/-! ### The channel primitives -/

theorem Sim.srcRead (h : Sim a b N f q c s t) (n : Nat) :
    ∃ r u v, srcRead n s = (r, u) ∧ srcRead n t = (r, v) ∧ Sim a b N f q c u v ∧ u.node = s.node ∧ v.node = t.node ∧
      u.root = s.root ∧ u.cur = s.cur := by
  have hrem : remaining t = remaining s := by rw [remaining, remaining, h.src]
  rcases srcRead_cases n s with ⟨hfits, hs⟩ | ⟨hshort, hs⟩
  · rcases srcRead_cases n t with ⟨-, ht⟩ | ⟨hshort, -⟩
    · rw [hrem, h.src] at ht
      exact ⟨_, _, _, hs, ht, h.withSrcPos _, rfl, rfl, rfl, rfl⟩
    · rw [h.src] at hshort
      omega
  · rcases srcRead_cases n t with ⟨hfits, -⟩ | ⟨-, ht⟩
    · rw [h.src] at hfits
      omega
    · exact ⟨_, _, _, hs, ht, h, rfl, rfl, rfl, rfl⟩

theorem Sim.snkWrite (h : Sim a b N f q c s t) (n v : Nat) :
    (snkWrite n v s).Related (Sim a b N f q c) (snkWrite n v t) := by
  cases ho : s.snk.closed with
  | false =>
    rw [snkWrite_open ho, snkWrite_open (h.closed.trans ho)]
    exact h.appended_same _ _
  | true =>
    rw [snkWrite_closed ho, snkWrite_closed (h.closed.trans ho)]
    rfl

/-- The padding depends on the number of bits modulo 8 alone (R34). -/
theorem padLength_congr {k l : Nat} (h : k % 8 = l % 8) : padLength k = padLength l := by rw [padLength, padLength, h]

theorem Sim.snkClose (h : Sim a b N f q c s t) (hab : b.length % 8 = a.length % 8) (p : Config.Params) :
    (snkClose p s).Related (Sim a b N f q c) (snkClose p t) := by
  cases ho : s.snk.closed with
  | false =>
    have hpad : padLength t.snk.bits.length = padLength s.snk.bits.length := by
      obtain ⟨l, hs, ht⟩ := h.appended
      refine padLength_congr ?_
      rw [hs, ht, List.length_append, List.length_append]
      omega
    rw [snkClose_open ho, snkClose_open (h.closed.trans ho), hpad]
    exact h.appended_same _ _
  | true =>
    rw [snkClose_closed ho, snkClose_closed (h.closed.trans ho)]
    rfl

theorem Sim.markFreq (h : Sim a b N f q c s t) : (markFreq s).Related (Sim a b N f q c) (markFreq t) := by
  rw [Machine.markFreq, Machine.markFreq, h.status]
  exact h.withStatus _

theorem Sim.markTree (h : Sim a b N f q c s t) : (markTree s).Related (Sim a b N f q c) (markTree t) := by
  rw [Machine.markTree, Machine.markTree, h.status]
  exact h.withStatus _

theorem Sim.markCode (h : Sim a b N f q c s t) : (markCode s).Related (Sim a b N f q c) (markCode t) := by
  rw [Machine.markCode, Machine.markCode, h.status]
  exact h.withStatus _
--*--
> **Task instructions**
Restate word for word the lines from the one holding "(snkClose p s).Related" through the last line of the listing, omitting every earlier line.

> **Result of the exercise**
    (snkClose p s).Related (Sim a b N f q c) (snkClose p t) := by
  cases ho : s.snk.closed with
  | false =>
    have hpad : padLength t.snk.bits.length = padLength s.snk.bits.length := by
      obtain ⟨l, hs, ht⟩ := h.appended
      refine padLength_congr ?_
      rw [hs, ht, List.length_append, List.length_append]
      omega
    rw [snkClose_open ho, snkClose_open (h.closed.trans ho), hpad]
    exact h.appended_same _ _
  | true =>
    rw [snkClose_closed ho, snkClose_closed (h.closed.trans ho)]
    rfl

theorem Sim.markFreq (h : Sim a b N f q c s t) : (markFreq s).Related (Sim a b N f q c) (markFreq t) := by
  rw [Machine.markFreq, Machine.markFreq, h.status]
  exact h.withStatus _

theorem Sim.markTree (h : Sim a b N f q c s t) : (markTree s).Related (Sim a b N f q c) (markTree t) := by
  rw [Machine.markTree, Machine.markTree, h.status]
  exact h.withStatus _

theorem Sim.markCode (h : Sim a b N f q c s t) : (markCode s).Related (Sim a b N f q c) (markCode t) := by
  rw [Machine.markCode, Machine.markCode, h.status]
  exact h.withStatus _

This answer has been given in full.